Personally, I like TSC and think they're customer oriented for the most part and a good company to deal with.

That, and another buck or so will buy you a cup of coffee......:wink:


----------



## my2geldings (Feb 18, 2008)

hflmusicislife said:


> We moved to a great little farm in May, but the old owners were older and didn't do too much in the barn. It's super dusty and needs a bit of work, but we're slowly getting there! We want to put in stall mats, but never having had our own farm before we're not sure what kind would be best and easier to handle. Any opinions? We're on a budget, but of course we don't want ones that will fall apart.

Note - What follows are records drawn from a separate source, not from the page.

-- ==== Sys2Proof/Machine/StoreCommands.lean ====
section
/-! DEFINITION. The commands of the glyph store and the string store (chapter 5). -/

namespace Sys2Proof.Machine

/-- WRITE GLYPH: the checks of R83 in order, then the named cell takes all 240 shades. -/
def writeGlyph (f : CommandFrame) (s : State) : Reply × State :=
  match pageOf (arg f 0), cellOf (arg f 1) with
  | some p, some c =>
    if s.pageInUse p then (.bare .inUse, s)
    else (.done, s.setPage p { s.page p with cells := (s.page p).cells.set c (cellOfBytes (argBytes f 2 60)) })
  | _, _ => (.bare .badArg, s)

/-- WRITE GLYPH (R83). -/
def execWriteGlyph (f : CommandFrame) (s : State) : Host.Outcome State Fault Refusal :=
  runCommand 0x40 f (f.payload.length == 62) (writeGlyph f) s

/-- WRITE PAGE HEADER: the checks of R84 in order, then all four values are replaced. -/
def writePageHeader (f : CommandFrame) (s : State) : Reply × State :=
  match pageOf (arg f 0), headerOf (argBytes f 1 4) with
  | some p, some h =>
    if s.pageInUse p then (.bare .inUse, s) else (.done, s.setPage p { s.page p with header := h })
  | _, _ => (.bare .badArg, s)

/-- WRITE PAGE HEADER (R84). -/
def execWritePageHeader (f : CommandFrame) (s : State) : Host.Outcome State Fault Refusal :=
  runCommand 0x41 f (f.payload.length == 5) (writePageHeader f) s

/-- The OK payload of READ GLYPH with HEADER (R85, R182). -/
def headerBytes (h : PageHeader) (inUse : Bool) : List Byte :=
  [byteOf h.digitBase, byteOf h.amGlyph, byteOf h.pmGlyph, byteOf h.weekdayBase, flagByte inUse]

/-- READ GLYPH: a cell, or the header and the page's in-use status (R85). -/
def readGlyph (f : CommandFrame) (s : State) : Reply × State :=
  match pageOf (arg f 0), glyphSelectorOf (arg f 1) with
  | some p, some (.cell c) => (⟨.ok, cellBytes (s.page p).cells[c]⟩, s)
  | some p, some .header => (⟨.ok, headerBytes (s.page p).header (s.pageInUse p)⟩, s)
  | _, _ => (.bare .badArg, s)

/-- READ GLYPH (R85). -/
def execReadGlyph (f : CommandFrame) (s : State) : Host.Outcome State Fault Refusal :=
  runCommand 0x42 f (f.payload.length == 2) (readGlyph f) s

/-- The payload of WRITE STRING is as long as the length byte in it requires; one too short to hold that byte is not
(R174, R182). -/
def stringLengthOk (f : CommandFrame) : Bool :=
  decide (2 ≤ f.payload.length) && f.payload.length == 2 + (arg f 1).toNat

/-- WRITE STRING: the checks of R92 in order, then the slot's codes are replaced whole. -/
def writeString (f : CommandFrame) (s : State) : Reply × State :=
  match slotOf (arg f 0) with
  | none => (.bare .badArg, s)
  | some k =>
    if Config.slotCapacity < (arg f 1).toNat then (.bare .badArg, s)
    else if (s.slot k).refCount ≠ 0 then (.bare .inUse, s)
    else (.done, s.setSlot k { s.slot k with codes := argBytes f 2 (arg f 1).toNat })

/-- WRITE STRING (R92). -/
def execWriteString (f : CommandFrame) (s : State) : Host.Outcome State Fault Refusal :=
  runCommand 0x43 f (stringLengthOk f) (writeString f) s

/-- The OK payload of READ STRING (R93, R182). -/
def slotBytes (v : StringSlot) : List Byte := [byteOf v.codes.length] ++ v.codes ++ [byteOf v.refCount]

/-- READ STRING (R93). -/
def readString (f : CommandFrame) (s : State) : Reply × State :=
  match slotOf (arg f 0) with
  | none => (.bare .badArg, s)
  | some k => (⟨.ok, slotBytes (s.slot k)⟩, s)

/-- READ STRING (R93). -/
def execReadString (f : CommandFrame) (s : State) : Host.Outcome State Fault Refusal :=
  runCommand 0x44 f (f.payload.length == 1) (readString f) s

end Sys2Proof.Machine
end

I suggest you taking a look at your local stores who sell farm supplies and ask them those questions. They will be able to tell you what they have in stock and they will be able to advise you.


----------



## sandy2u1 (May 7, 2008)

I am just starting out keeping my horses at home. The biggest thing you can do to help yourself is to compare pricing for everything. My two favorites are the Tractor Supply and Southern States. But where some things are cheaper at Tractor Supply, others are cheaper at Southern States. For instance, t-posts were nearly $2 cheaper per post at Tractor Supply. However, Southern States had larger stall mats for the same price as the smaller ones at Tractor Supply. Call around or look online...you won't even have to waste the gas. Make yourself a list of where you can get what at the best price. 

Think about it. If I buy 30 t-posts, I save $60 by getting them at the Tractor Supply. I can use 6 stall mats that I get from Southern States, that would take me 8 from Tractor Supply. I save $80 by going with Southern States. By taking the time to compare prices and shop at both places, on those items alone I save $140. To me, on big ticket items or things you are buying in quantity, it is worth comparing prices. 

Things like stall mats, t-posts and those kinds of things are pretty much the same quality. The only time I worry about reviews is when something has a motor, such as a barn fan or when I see an item and there is clearly a difference in quality.


----------



## TheMayoMat (Oct 18, 2012)

Any of you have any bad experiences with rubber mats?


----------



## tim62988 (Aug 30, 2012)

my wife's mare is in her mid to late 20's so i wanted to put heavy duty foam mats (for cows) in her stall and rubber in my mare's stall.

she saw prices and we just went with the TSC rubber ones in the 2 stalls and they are very nice. easy to clean and neither horse seems to come out acting sore as if they were on too hard of a surface all night

a good rubber should hold up much longer than a softer foam mat, and at 1/2 the cost


----------